* [What you need to do] In the records that follow, count each line where the string "never" occurs. Provide the total and no other text.

::: Task data

-- ==== Sys2Proof/Certificates/Slice0/Obligations.lean ====
section
/-! DEFINITION. The statements about B62. Each docstring names the rules of spec/ it formalises. A clause that
rests on a choice of the model names its log entry. -/

open Sys2Proof Sys2Proof.Machine Sys2Proof.Safety

/-! ### Reset -/

/-- R35: after reset every register holds zero; 0x00 is not an alphabet character, and the reset content of `C`
with `CLEN = 0` is the empty string. -/
def Obligations.ResetValues : Prop :=
  (∀ i (h : i < 32), State.reset.regs.b[i] = 0x00#8) ∧ State.reset.regs.blen = 0#8 ∧
  (∀ j (h : j < 43), State.reset.regs.c[j] = 0x00#8) ∧ State.reset.regs.clen = 0#8 ∧
  State.reset.regs.status = 0x00#8 ∧ State.reset.regs.ph = Config.phIdle ∧ State.reset.regs.acc = 0#257 ∧
  (∀ k (h : k < 43), State.reset.regs.ds[k] = 0#6) ∧ State.reset.regs.dcnt = 0#6 ∧ State.reset.regs.idx = 0#6 ∧
  digitOf 0x00#8 = none ∧ State.reset.regs.decOperand = []

/-- R260: the reset input, at any moment, puts every register at its reset value, whatever was in flight. That the
host keeps the rest of its script and its replies is the model's choice (log entry 19). -/
def Obligations.ResetInput : Prop :=
  ∀ (s : State) (rest : List Move), s.script = .reset :: rest →
    step s = .next { regs := Regs.reset, script := rest, replies := s.replies }

/-- R261: right after reset every offset reads 0x00; and `STATUS` never holds 0x00 again once a command has been
accepted: an accepted write of `CMD` leaves it non-zero, and no step but a reset makes it zero. -/
def Obligations.StatusZeroOnlyAfterReset : Prop :=
  (∀ a : Offset, exec (.rd a) State.reset = .next { State.reset with replies := [0x00#8] }) ∧
  (∀ (s t : State) (v : Byte), s.regs.ph = Config.phIdle → exec (.wr Config.cmdOffset v) s = .next t →
    t.regs.status ≠ 0x00#8) ∧
  (∀ s t : State, s.regs.status ≠ 0x00#8 → s.script.head? ≠ some .reset → step s = .next t →
    t.regs.status ≠ 0x00#8)

/-! ### Which step comes next -/

/-- R71, R101: a line of the host's script runs as the instruction its transaction word stands for, from the state
whose script has moved past it. `GETC` runs `RD 0x21` and then the lines `RD 0x40` to `RD 0x40+n-1`, `n` the value that
read returns (no line beyond offset 0x7F: log entry 24). A test of `STATUS.ERR` runs `RD 0x23` and, if bits 4:2 of the
value read are not 0, the host stops (log entry 25). -/
def Obligations.StepRunsHostLine : Prop :=
  (∀ (s : State) (w : TxWord) (rest : List Move), s.script = .access w :: rest →
    step s = exec (hostInstr w) { s with script := rest }) ∧
  (∀ (s : State) (rest : List Move), s.script = .getC :: rest →
    ∃ lines : List Move,
      step s = exec (.rd 0x21#7) { s with script := lines ++ rest } ∧
      lines.length = min (s.regs.hostRead 0x21#7).toNat 64 ∧
      ∀ k, k < lines.length → lines[k]? = some (.access (encodeRd (BitVec.ofNat 7 (0x40 + k))))) ∧
  (∀ (s : State) (rest : List Move), s.script = .test :: rest →
    step s = exec (.rd 0x23#7)
      { s with script := if (s.regs.hostRead 0x23#7).extractLsb' 2 3 = 0#3 then rest else [] })

/-- R100, R122: a turn of the core runs the step `PH` selects; when the script has ended the core goes on by
itself (R279; log entry 2). With `PH = IDLE` the core has no step, and a turn of it changes no register (that such
a step is a next state is the model's choice, log entry 3). -/
def Obligations.StepRunsCoreStep : Prop :=
  (∀ (s : State) (i : Instr), decode (.ph3 s.regs.ph) = .ok i →
    (∀ rest, s.script = .core :: rest → step s = exec i { s with script := rest }) ∧
    (s.script = [] → step s = exec i s)) ∧
  (∀ s : State, s.regs.ph = Config.phIdle →
    (∀ rest, s.script = .core :: rest → step s = .next { s with script := rest }) ∧
    (s.script = [] → step s = .next s))

/-- R37: `PH` 5 to 7 and `ERR` 5 to 7 are never produced; a state with such a `PH` is stuck: no step but a reset
changes a register, so `BUSY` stays as it is (that the stuck core's turn is a next state is the model's choice, log
entry 4). -/
def Obligations.UnusedPhaseIsStuck : Prop :=
  (∀ s : State, Reachable s → s.regs.ph.toNat < 5 ∧ (statusErr s.regs.status).toNat < 5) ∧
  (∀ s t : State, 5 ≤ s.regs.ph.toNat → s.script.head? ≠ some .reset → step s = .next t → t.regs = s.regs) ∧
  (∀ s : State, 5 ≤ s.regs.ph.toNat → (∀ z, s.script.head? ≠ some (.wide z)) → ∃ t, step s = .next t)
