-- ==== Sys2Proof/Laws/PerInstr.lean ====
section
/-! SUPPORT. The per-instruction family `RoundTrip`: an instruction is read back from its code. -/

/-- Decoding an instruction's code gives the instruction (30_encoding.md R91, R100, R102). -/
def Sys2Proof.Laws.RoundTrip.Statement (i : Sys2Proof.Instr) : Prop :=
  Sys2Proof.decode (Sys2Proof.encode i) = .ok i

theorem Sys2Proof.Laws.RoundTrip.enc : Sys2Proof.Laws.RoundTrip.Statement .enc := rfl

theorem Sys2Proof.Laws.RoundTrip.dec : Sys2Proof.Laws.RoundTrip.Statement .dec := rfl

theorem Sys2Proof.Laws.RoundTrip.encDiv : Sys2Proof.Laws.RoundTrip.Statement .encDiv := rfl

theorem Sys2Proof.Laws.RoundTrip.encRev : Sys2Proof.Laws.RoundTrip.Statement .encRev := rfl

theorem Sys2Proof.Laws.RoundTrip.decMac : Sys2Proof.Laws.RoundTrip.Statement .decMac := rfl

theorem Sys2Proof.Laws.RoundTrip.decChk : Sys2Proof.Laws.RoundTrip.Statement .decChk := rfl

theorem Sys2Proof.Laws.RoundTrip.wr (a : Sys2Proof.Offset) (v : Sys2Proof.Byte) :
    Sys2Proof.Laws.RoundTrip.Statement (.wr a v) :=
  congrArg Except.ok (Sys2Proof.decodeTx_encodeWr a v)

theorem Sys2Proof.Laws.RoundTrip.rd (a : Sys2Proof.Offset) :
    Sys2Proof.Laws.RoundTrip.Statement (.rd a) :=
  congrArg Except.ok (Sys2Proof.decodeTx_encodeRd a)
end

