theorem run_loadText_long {r : Regs} (idle : r.ph = Config.phIdle) {text : List Byte} (long : 43 < text.length)
    (rest : List Move) (replies : List Byte) :
    Host.Core.run core 1 ⟨r, loadText text ++ rest, replies⟩ =
      .next ⟨{ r with clen := longLength text }, rest, replies⟩ := by
  have store := step_encodeWr idle Config.clenOffset (longLength text) rest replies
  rw [Regs.idleWrite_of_ne _ (by decide), Regs.poke_clen] at store
  rw [loadText, if_neg (not_le.mpr long)]
  exact run_one store

/-! ### Steps 3 to 5 with an error -/

/-- At rest a line that writes `CMD` is the acceptance of the value (R121). -/
theorem step_lineWr_cmd {r : Regs} (idle : r.ph = Config.phIdle) (op : Byte) (rest : List Move) (replies : List Byte) :
    step ⟨r, lineWr 0x22 op :: rest, replies⟩ = .next ⟨r.accept op, rest, replies⟩ := by
  rw [lineWr, step_encodeWr idle, Regs.idleWrite_cmd]

/-- After an error the test replies its `STATUS` and the host stops (R270 step 5; log entry 25). -/
theorem step_test_error {r : Regs} {e : ErrKind} (h : r.status = statusError e) (rest : List Move)
    (replies : List Byte) :
    step ⟨r, .test :: rest, replies⟩ = .next ⟨r, [], statusError e :: replies⟩ := by
  have status : r.hostRead Config.statusOffset = statusError e := r.hostRead_status.trans h
  have err : statusErr (statusError e) ≠ 0#3 := by cases e <;> decide
  rw [step_test rfl, exec_rd, afterTest_of_error rest (by rw [status]; exact err)]
  simp only [State.reply, status]

/-- A command whose operation ends in the error `e`, under `WAIT` and the test: the last reply is the error's `STATUS`,
the rest of the script is dropped, and the host sees the effect of `raise` alone (R228). -/
theorem endsIdle_of_error {r : Regs} {n : Nat} {op : Byte} {e : ErrKind} (idle : r.ph = Config.phIdle)
    (operation : Completes n (r.accept op) (r.raise e)) (rest : List Move) (replies : List Byte) :
    EndsIdle ⟨r, lineWr 0x22 op :: .poll :: .test :: rest, replies⟩ fun t =>
      t.replies.head? = some (statusError e) ∧ t.regs.view = (r.raise e).view := by
  obtain ⟨q, run, view, ph⟩ := operation
  have status : q.status = statusError e := congrArg HostView.status view
  have done : statusBusy (statusError e) = false := by cases e <;> decide
  obtain ⟨k, earlier, wait⟩ := run.poll (by rw [status]; exact done) (.test :: rest) replies
  have test := run_one (step_test_error status rest (q.status :: earlier))
  exact ⟨_, _, run_trans (run_cons (step_lineWr_cmd idle op _ replies) wait) test, rfl, ph, rfl, view⟩

/-! ### The encode protocol -/

/-- Data of at most 32 bytes: the test reads a success, and then `GETC` the string. -/
theorem encodeProtocol_of_short {r : Regs} (idle : r.ph = Config.phIdle) {data : List Byte} (len : data.length ≤ 32)
    {text : List Byte} (value : text = encodeFn (ofPlaces 256 (data.map BitVec.toNat))) (replies : List Byte) :
    EndsIdle ⟨r, encodeProtocol data, replies⟩ fun t =>
      t.replies.take (text.length + 2) = text.reverse ++ [BitVec.ofNat 8 text.length, 0x02#8] := by
  have short : (r.withData data).blen.toNat ≤ 32 := (r.withData_blen len).le.trans len
  obtain ⟨k, earlier, q, enc, view, ph⟩ :=
    run_enc ((r.withData_ph data).trans idle) short (.test :: Pseudo.getC.expand) replies
  have status : q.status = statusSuccess := congrArg HostView.status (view.trans (Regs.wholeEnc_view short))
  obtain ⟨clen, clen_le, string⟩ := decOperand_of_wholeEnc short view
  rw [r.encOperand_withData len, ← value] at clen string
  have test := run_one (step_test_success status Pseudo.getC.expand (statusSuccess :: earlier))
  have getC := run_getC ph clen_le [] (statusSuccess :: statusSuccess :: earlier)
  rw [List.append_nil] at getC
  rw [encodeProtocol_eq, loadData, if_pos len]
  refine .of_run (run_setB idle len _ replies) ⟨_, _, run_trans enc (run_trans test getC), rfl, ph, ?_⟩
  rw [string, clen]
  simp [List.take_append, statusSuccess]

/-- Data of more than 32 bytes: `InvalidLength`, and the destination is as before (R162). -/
theorem encodeProtocol_of_long {r : Regs} (idle : r.ph = Config.phIdle) {data : List Byte} (long : 32 < data.length)
    (replies : List Byte) :
    EndsIdle ⟨r, encodeProtocol data, replies⟩ fun t =>
      t.replies.head? = some (statusError .invalidLength) ∧ t.regs.c = r.c ∧ t.regs.clen = r.clen := by
  have above : 32 < (longLength data).toNat := lt_longLength long (by norm_num)
  have operation := completes_acceptEnc { r with blen := longLength data }
  rw [Regs.wholeEnc, if_pos above] at operation
  rw [encodeProtocol_eq]
  refine .of_run (run_loadData_long idle long _ replies)
    ((endsIdle_of_error (r := { r with blen := longLength data }) (op := Config.opEnc) idle operation _ replies).imp ?_)
  rintro t ⟨last, view⟩
  exact ⟨last, congrArg HostView.c view, congrArg HostView.clen view⟩

/-! ### The decode protocol -/

/-- A text with a value: the test reads a success, and then `GETB` the bytes. -/
theorem decodeProtocol_of_value {r : Regs} (idle : r.ph = Config.phIdle) {text : List Byte} (len : text.length ≤ 43)
    {v : Nat} (value : decodeFn text = .ok v) (replies : List Byte) :
    EndsIdle ⟨r, decodeProtocol text, replies⟩ fun t =>
      t.replies.take 33 = (natToBytes32 v).toList.reverse ++ [0x02#8] := by
  have short : (r.withText text).clen.toNat ≤ 43 := (r.withText_clen len).le.trans len
  rw [← r.decOperand_withText len] at value
  obtain ⟨k, earlier, q, dec, view, ph⟩ :=
    run_dec ((r.withText_ph text).trans idle) short value (.test :: Pseudo.getB.expand) replies
  rw [Regs.wholeDec_view short value] at view
  have status : q.status = statusSuccess := congrArg HostView.status view
  have bytes : q.b = natToBytes32 v := congrArg HostView.b view
  have test := run_one (step_test_success status Pseudo.getB.expand (statusSuccess :: earlier))
  have getB := run_getB ph [] (statusSuccess :: statusSuccess :: earlier)
  rw [List.append_nil] at getB
  rw [decodeProtocol_eq, loadText, if_pos len]
  refine .of_run (run_setC idle len _ replies) ⟨_, _, run_trans dec (run_trans test getB), rfl, ph, ?_⟩
  rw [← bytes]
  simp [List.take_append, statusSuccess]

/-- What the host finds after a decode that ended in the error `e`. -/
def DecodeFailed (r : Regs) (e : ErrKind) (t : State) : Prop :=
  t.replies.head? = some (statusError e) ∧ t.regs.b = r.b ∧ t.regs.blen = r.blen

/-- Text of more than 43 characters: `InvalidLength` (R192). -/
theorem decodeProtocol_of_long {r : Regs} (idle : r.ph = Config.phIdle) {text : List Byte} (long : 43 < text.length)
    (replies : List Byte) :
    EndsIdle ⟨r, decodeProtocol text, replies⟩ (DecodeFailed r .invalidLength) := by
  have above : 43 < (longLength text).toNat := lt_longLength long (by norm_num)
  have operation := completes_acceptDec { r with clen := longLength text }
  rw [Regs.wholeDec, if_pos above] at operation
  rw [decodeProtocol_eq]
  refine .of_run (run_loadText_long idle long _ replies)
    ((endsIdle_of_error (r := { r with clen := longLength text }) (op := Config.opDec) idle operation _ replies).imp ?_)
  rintro t ⟨last, view⟩
  exact ⟨last, congrArg HostView.b view, congrArg HostView.blen view⟩

/-- A text on which `DecodeFn` gives an error ends with that error (R223, R224). -/
theorem decodeProtocol_of_error {r : Regs} (idle : r.ph = Config.phIdle) {text : List Byte} (len : text.length ≤ 43)
    {e : ErrKind} (value : decodeFn text = .error e) (replies : List Byte) :
    EndsIdle ⟨r, decodeProtocol text, replies⟩ (DecodeFailed r e) := by
  have short : (r.withText text).clen.toNat ≤ 43 := (r.withText_clen len).le.trans len
  rw [← r.decOperand_withText len] at value
  have operation := completes_acceptDec (r.withText text)
  rw [Regs.wholeDec_of_error short value] at operation
  rw [decodeProtocol_eq, loadText, if_pos len]
  refine .of_run (run_setC idle len _ replies)
    ((endsIdle_of_error (op := Config.opDec) ((r.withText_ph text).trans idle) operation _ replies).imp ?_)
  rintro t ⟨last, view⟩
  exact ⟨last, congrArg HostView.b view, congrArg HostView.blen view⟩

::::::

* [Solution] 2